▶ _What is expected_
Among the entries below, find the line with "(∀ (content : List", then quote it and each following line up to and including the line with "exec (.keyInsert content)", and nothing else.
Top of Material for the task
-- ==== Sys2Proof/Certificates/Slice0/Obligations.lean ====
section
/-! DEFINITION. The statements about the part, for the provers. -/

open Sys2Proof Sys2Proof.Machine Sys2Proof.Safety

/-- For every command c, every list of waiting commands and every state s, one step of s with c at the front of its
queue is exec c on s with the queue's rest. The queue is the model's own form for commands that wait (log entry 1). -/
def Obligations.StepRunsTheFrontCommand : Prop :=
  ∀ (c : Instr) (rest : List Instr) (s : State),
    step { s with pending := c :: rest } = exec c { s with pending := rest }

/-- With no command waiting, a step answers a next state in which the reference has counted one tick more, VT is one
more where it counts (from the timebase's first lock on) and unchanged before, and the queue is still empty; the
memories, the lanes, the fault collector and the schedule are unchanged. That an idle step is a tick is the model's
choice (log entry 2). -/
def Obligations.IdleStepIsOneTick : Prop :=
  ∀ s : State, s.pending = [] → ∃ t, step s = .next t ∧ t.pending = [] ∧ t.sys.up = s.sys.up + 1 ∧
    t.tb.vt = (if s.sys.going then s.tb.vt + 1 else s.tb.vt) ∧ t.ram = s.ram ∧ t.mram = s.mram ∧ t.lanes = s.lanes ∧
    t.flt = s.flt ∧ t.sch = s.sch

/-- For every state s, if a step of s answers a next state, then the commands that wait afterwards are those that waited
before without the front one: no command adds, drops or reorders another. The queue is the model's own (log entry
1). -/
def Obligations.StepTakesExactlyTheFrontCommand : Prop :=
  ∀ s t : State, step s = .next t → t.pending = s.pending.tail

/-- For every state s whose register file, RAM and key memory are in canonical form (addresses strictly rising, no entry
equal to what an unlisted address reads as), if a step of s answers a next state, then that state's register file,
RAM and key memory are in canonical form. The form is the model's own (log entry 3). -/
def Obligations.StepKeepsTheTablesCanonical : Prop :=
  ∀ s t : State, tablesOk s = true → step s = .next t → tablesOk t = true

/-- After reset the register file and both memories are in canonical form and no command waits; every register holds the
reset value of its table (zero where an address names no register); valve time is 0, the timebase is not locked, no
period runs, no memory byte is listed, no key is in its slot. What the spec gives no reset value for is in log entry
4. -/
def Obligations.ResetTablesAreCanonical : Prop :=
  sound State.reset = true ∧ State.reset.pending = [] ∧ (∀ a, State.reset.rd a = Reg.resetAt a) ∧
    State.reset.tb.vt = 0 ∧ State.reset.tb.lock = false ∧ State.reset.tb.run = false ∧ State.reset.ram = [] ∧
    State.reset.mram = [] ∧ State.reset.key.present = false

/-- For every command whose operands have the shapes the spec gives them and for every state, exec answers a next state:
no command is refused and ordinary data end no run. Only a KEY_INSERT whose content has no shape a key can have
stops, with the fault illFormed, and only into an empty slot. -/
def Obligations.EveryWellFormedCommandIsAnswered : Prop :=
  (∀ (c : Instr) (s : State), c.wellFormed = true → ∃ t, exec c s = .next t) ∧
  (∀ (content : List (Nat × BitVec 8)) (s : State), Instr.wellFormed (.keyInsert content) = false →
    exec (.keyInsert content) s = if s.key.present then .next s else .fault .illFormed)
Bottom of Material for the task
Top of Material for the task
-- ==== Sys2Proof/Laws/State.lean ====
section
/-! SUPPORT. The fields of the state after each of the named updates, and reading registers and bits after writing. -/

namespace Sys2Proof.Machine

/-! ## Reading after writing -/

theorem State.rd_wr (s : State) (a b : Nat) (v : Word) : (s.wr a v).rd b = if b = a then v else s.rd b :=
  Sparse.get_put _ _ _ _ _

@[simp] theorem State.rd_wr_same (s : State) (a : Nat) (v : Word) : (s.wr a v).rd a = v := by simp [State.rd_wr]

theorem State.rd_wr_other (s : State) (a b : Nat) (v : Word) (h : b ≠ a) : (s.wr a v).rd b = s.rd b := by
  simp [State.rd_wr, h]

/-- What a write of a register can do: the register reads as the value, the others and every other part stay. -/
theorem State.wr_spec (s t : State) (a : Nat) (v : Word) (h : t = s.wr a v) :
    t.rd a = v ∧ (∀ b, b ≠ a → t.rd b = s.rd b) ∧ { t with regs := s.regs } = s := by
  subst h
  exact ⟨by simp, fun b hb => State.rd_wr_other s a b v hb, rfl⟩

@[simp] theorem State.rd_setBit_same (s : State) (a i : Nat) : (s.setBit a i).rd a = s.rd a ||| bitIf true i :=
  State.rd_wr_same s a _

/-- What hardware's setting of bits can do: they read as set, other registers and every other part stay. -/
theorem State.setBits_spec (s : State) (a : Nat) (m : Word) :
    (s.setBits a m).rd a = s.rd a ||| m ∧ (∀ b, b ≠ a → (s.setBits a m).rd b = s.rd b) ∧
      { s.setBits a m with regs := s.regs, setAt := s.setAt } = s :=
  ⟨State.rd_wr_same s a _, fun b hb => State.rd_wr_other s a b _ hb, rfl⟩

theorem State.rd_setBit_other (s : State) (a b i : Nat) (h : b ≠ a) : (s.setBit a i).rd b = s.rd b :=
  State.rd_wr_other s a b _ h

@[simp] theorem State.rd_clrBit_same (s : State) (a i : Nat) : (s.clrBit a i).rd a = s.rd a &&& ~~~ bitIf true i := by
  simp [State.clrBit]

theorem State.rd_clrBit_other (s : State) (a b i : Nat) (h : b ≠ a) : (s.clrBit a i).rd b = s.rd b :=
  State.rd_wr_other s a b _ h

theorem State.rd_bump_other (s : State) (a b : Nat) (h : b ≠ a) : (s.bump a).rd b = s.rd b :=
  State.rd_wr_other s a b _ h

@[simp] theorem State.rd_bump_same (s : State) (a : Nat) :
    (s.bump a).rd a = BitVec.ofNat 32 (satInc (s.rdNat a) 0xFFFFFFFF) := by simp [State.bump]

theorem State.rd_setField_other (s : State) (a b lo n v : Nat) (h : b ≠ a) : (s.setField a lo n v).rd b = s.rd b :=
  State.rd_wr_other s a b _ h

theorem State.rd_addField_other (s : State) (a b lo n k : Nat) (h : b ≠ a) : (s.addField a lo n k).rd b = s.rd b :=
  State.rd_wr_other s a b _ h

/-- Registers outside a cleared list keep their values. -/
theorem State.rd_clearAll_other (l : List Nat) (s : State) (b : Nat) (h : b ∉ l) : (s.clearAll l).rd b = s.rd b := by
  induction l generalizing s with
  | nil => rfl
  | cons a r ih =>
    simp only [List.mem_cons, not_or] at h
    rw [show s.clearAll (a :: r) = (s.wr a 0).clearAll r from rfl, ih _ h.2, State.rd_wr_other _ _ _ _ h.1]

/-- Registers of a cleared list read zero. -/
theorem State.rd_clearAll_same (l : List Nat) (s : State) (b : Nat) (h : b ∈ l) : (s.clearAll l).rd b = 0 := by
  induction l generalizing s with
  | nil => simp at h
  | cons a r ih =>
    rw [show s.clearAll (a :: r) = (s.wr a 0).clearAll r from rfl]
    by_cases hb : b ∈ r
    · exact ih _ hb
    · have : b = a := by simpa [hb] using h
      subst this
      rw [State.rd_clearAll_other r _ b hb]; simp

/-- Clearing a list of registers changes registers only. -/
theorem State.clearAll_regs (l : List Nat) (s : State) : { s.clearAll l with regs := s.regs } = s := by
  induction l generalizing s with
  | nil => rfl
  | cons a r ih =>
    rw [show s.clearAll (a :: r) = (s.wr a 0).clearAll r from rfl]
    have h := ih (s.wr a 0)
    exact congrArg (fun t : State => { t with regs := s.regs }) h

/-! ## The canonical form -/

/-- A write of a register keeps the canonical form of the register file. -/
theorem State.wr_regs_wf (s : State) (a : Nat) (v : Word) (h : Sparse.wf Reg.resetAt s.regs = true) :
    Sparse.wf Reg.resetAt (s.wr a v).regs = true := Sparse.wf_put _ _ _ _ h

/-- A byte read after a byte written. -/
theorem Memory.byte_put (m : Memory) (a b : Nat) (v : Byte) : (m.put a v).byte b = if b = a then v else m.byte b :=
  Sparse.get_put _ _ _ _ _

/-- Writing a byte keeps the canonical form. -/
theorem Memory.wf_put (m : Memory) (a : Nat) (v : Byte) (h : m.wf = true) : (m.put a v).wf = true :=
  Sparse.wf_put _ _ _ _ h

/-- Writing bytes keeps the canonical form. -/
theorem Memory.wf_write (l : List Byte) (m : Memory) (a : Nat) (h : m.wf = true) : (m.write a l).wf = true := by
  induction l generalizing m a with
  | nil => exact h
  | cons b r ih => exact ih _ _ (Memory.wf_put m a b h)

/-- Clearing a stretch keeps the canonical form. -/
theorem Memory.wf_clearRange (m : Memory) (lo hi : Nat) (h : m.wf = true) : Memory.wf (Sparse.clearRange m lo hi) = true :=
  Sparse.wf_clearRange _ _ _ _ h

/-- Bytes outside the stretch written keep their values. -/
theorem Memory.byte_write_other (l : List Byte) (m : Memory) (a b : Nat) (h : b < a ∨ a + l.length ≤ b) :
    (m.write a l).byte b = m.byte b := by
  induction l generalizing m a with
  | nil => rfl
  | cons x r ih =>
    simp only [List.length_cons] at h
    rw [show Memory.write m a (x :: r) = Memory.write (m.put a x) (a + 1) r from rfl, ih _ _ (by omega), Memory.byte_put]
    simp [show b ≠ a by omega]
Bottom of Material for the task
▶ _Solution to the problem_
  (∀ (content : List (Nat × BitVec 8)) (s : State), Instr.wellFormed (.keyInsert content) = false →
    exec (.keyInsert content) s = if s.key.present then .next s else .fault .illFormed)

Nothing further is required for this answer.